**Records supplied:**
-- ==== Sys2Proof/Machine/Reference.lean ====
section
/-! DEFINITION. The buffer procedures once more, written as the loops of R120, R122, R123, R124 and R160 over buf[i] and
buf[i] <- v. No meaning calls them; statements say that the procedures of Machine/Generator.lean give the same buffers. -/

namespace Sys2Proof.Machine

variable {w : Nat}

/-- `buf[i]` inside a loop of a rule: every index a rule forms lies in the buffer (R71). -/
def loopRead (b : List (BitVec w)) (i : Nat) : BitVec w := b.getD i 0

/-- R120's loop: `buf[0] <- trunc_W(s)`, then for j in 1..N-1 `buf[j] <- C * (buf[j-1] ^ (buf[j-1] >> S)) + j`. -/
def scalarLoop (k : Consts w) (s : Word64) (b : List (BitVec w)) : List (BitVec w) :=
  (List.range' 1 (k.n - 1)).foldl
    (fun b j => b.set j (k.c * (loopRead b (j - 1) ^^^ (loopRead b (j - 1) >>> k.s)) + BitVec.ofNat w j))
    (b.set 0 (s.setWidth w))

/-- The buffer and the two indices of R122's loop. -/
structure LoopState (w : Nat) where
  b : List (BitVec w)
  i : Nat
  j : Nat
deriving DecidableEq, Repr

/-- One step of R122's loop, with the key `KEY[0..L-1]`. -/
def forwardLoopStep (k : Consts w) (key : List (BitVec w)) (t : LoopState w) : LoopState w :=
  let p := loopRead t.b (t.i - 1)
  let b := t.b.set t.i ((loopRead t.b t.i ^^^ ((p ^^^ (p >>> k.s)) * k.c2)) + loopRead key t.j + BitVec.ofNat w t.j)
  let i := t.i + 1
  let j := t.j + 1
  { b := if k.n ≤ i then b.set 0 (loopRead b (k.n - 1)) else b
    i := if k.n ≤ i then 1 else i
    j := if key.length ≤ j then 0 else j }

/-- One step of R123's loop. -/
def reverseLoopStep (k : Consts w) (t : LoopState w) : LoopState w :=
  let p := loopRead t.b (t.i - 1)
  let b := t.b.set t.i ((loopRead t.b t.i ^^^ ((p ^^^ (p >>> k.s)) * k.c3)) - BitVec.ofNat w t.i)
  let i := t.i + 1
  { b := if k.n ≤ i then b.set 0 (loopRead b (k.n - 1)) else b
    i := if k.n ≤ i then 1 else i
    j := t.j }

/-- R122 to R124: ScalarSeed(19650218), max(N, L) forward steps, N-1 reverse steps, `buf[0] <- 1 << (W-1)`. -/
def arrayLoop (k : Consts w) (key b : List (BitVec w)) : List (BitVec w) :=
  let t0 : LoopState w := { b := scalarLoop k seedBase b, i := 1, j := 0 }
  let t1 := (forwardLoopStep k key)^[max k.n key.length] t0
  let t2 := (reverseLoopStep k)^[k.n - 1] t1
  t2.b.set 0 (1#w <<< (w - 1))

/-- One step of R160's sweep at index i. -/
def twistLoopStep (k : Consts w) (b : List (BitVec w)) (i : Nat) : List (BitVec w) :=
  let y := (loopRead b i &&& k.um) ||| (loopRead b ((i + 1) % k.n) &&& k.lm)
  let t := y >>> 1
  let t := if y.getLsbD 0 then t ^^^ k.matrixA else t
  b.set i (loopRead b ((i + k.m) % k.n) ^^^ t)

/-- R160's sweep: for i in 0..N-1, one sequential in-place sweep. -/
def twistLoop (k : Consts w) (b : List (BitVec w)) : List (BitVec w) :=
  (List.range k.n).foldl (twistLoopStep k) b

end Sys2Proof.Machine
end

**What is required:** Print all the lines exactly as they occur in the listing.

**Answer to this exercise:**
-- ==== Sys2Proof/Machine/Reference.lean ====
section
/-! DEFINITION. The buffer procedures once more, written as the loops of R120, R122, R123, R124 and R160 over buf[i] and
buf[i] <- v. No meaning calls them; statements say that the procedures of Machine/Generator.lean give the same buffers. -/

namespace Sys2Proof.Machine

variable {w : Nat}

/-- `buf[i]` inside a loop of a rule: every index a rule forms lies in the buffer (R71). -/
def loopRead (b : List (BitVec w)) (i : Nat) : BitVec w := b.getD i 0

/-- R120's loop: `buf[0] <- trunc_W(s)`, then for j in 1..N-1 `buf[j] <- C * (buf[j-1] ^ (buf[j-1] >> S)) + j`. -/
def scalarLoop (k : Consts w) (s : Word64) (b : List (BitVec w)) : List (BitVec w) :=
  (List.range' 1 (k.n - 1)).foldl
    (fun b j => b.set j (k.c * (loopRead b (j - 1) ^^^ (loopRead b (j - 1) >>> k.s)) + BitVec.ofNat w j))
    (b.set 0 (s.setWidth w))

/-- The buffer and the two indices of R122's loop. -/
structure LoopState (w : Nat) where
  b : List (BitVec w)
  i : Nat
  j : Nat
deriving DecidableEq, Repr

/-- One step of R122's loop, with the key `KEY[0..L-1]`. -/
def forwardLoopStep (k : Consts w) (key : List (BitVec w)) (t : LoopState w) : LoopState w :=
  let p := loopRead t.b (t.i - 1)
  let b := t.b.set t.i ((loopRead t.b t.i ^^^ ((p ^^^ (p >>> k.s)) * k.c2)) + loopRead key t.j + BitVec.ofNat w t.j)
  let i := t.i + 1
  let j := t.j + 1
  { b := if k.n ≤ i then b.set 0 (loopRead b (k.n - 1)) else b
    i := if k.n ≤ i then 1 else i
    j := if key.length ≤ j then 0 else j }

/-- One step of R123's loop. -/
def reverseLoopStep (k : Consts w) (t : LoopState w) : LoopState w :=
  let p := loopRead t.b (t.i - 1)
  let b := t.b.set t.i ((loopRead t.b t.i ^^^ ((p ^^^ (p >>> k.s)) * k.c3)) - BitVec.ofNat w t.i)
  let i := t.i + 1
  { b := if k.n ≤ i then b.set 0 (loopRead b (k.n - 1)) else b
    i := if k.n ≤ i then 1 else i
    j := t.j }

/-- R122 to R124: ScalarSeed(19650218), max(N, L) forward steps, N-1 reverse steps, `buf[0] <- 1 << (W-1)`. -/
def arrayLoop (k : Consts w) (key b : List (BitVec w)) : List (BitVec w) :=
  let t0 : LoopState w := { b := scalarLoop k seedBase b, i := 1, j := 0 }
  let t1 := (forwardLoopStep k key)^[max k.n key.length] t0
  let t2 := (reverseLoopStep k)^[k.n - 1] t1
  t2.b.set 0 (1#w <<< (w - 1))

/-- One step of R160's sweep at index i. -/
def twistLoopStep (k : Consts w) (b : List (BitVec w)) (i : Nat) : List (BitVec w) :=
  let y := (loopRead b i &&& k.um) ||| (loopRead b ((i + 1) % k.n) &&& k.lm)
  let t := y >>> 1
  let t := if y.getLsbD 0 then t ^^^ k.matrixA else t
  b.set i (loopRead b ((i + k.m) % k.n) ^^^ t)

/-- R160's sweep: for i in 0..N-1, one sequential in-place sweep. -/
def twistLoop (k : Consts w) (b : List (BitVec w)) : List (BitVec w) :=
  (List.range k.n).foldl (twistLoopStep k) b

end Sys2Proof.Machine
end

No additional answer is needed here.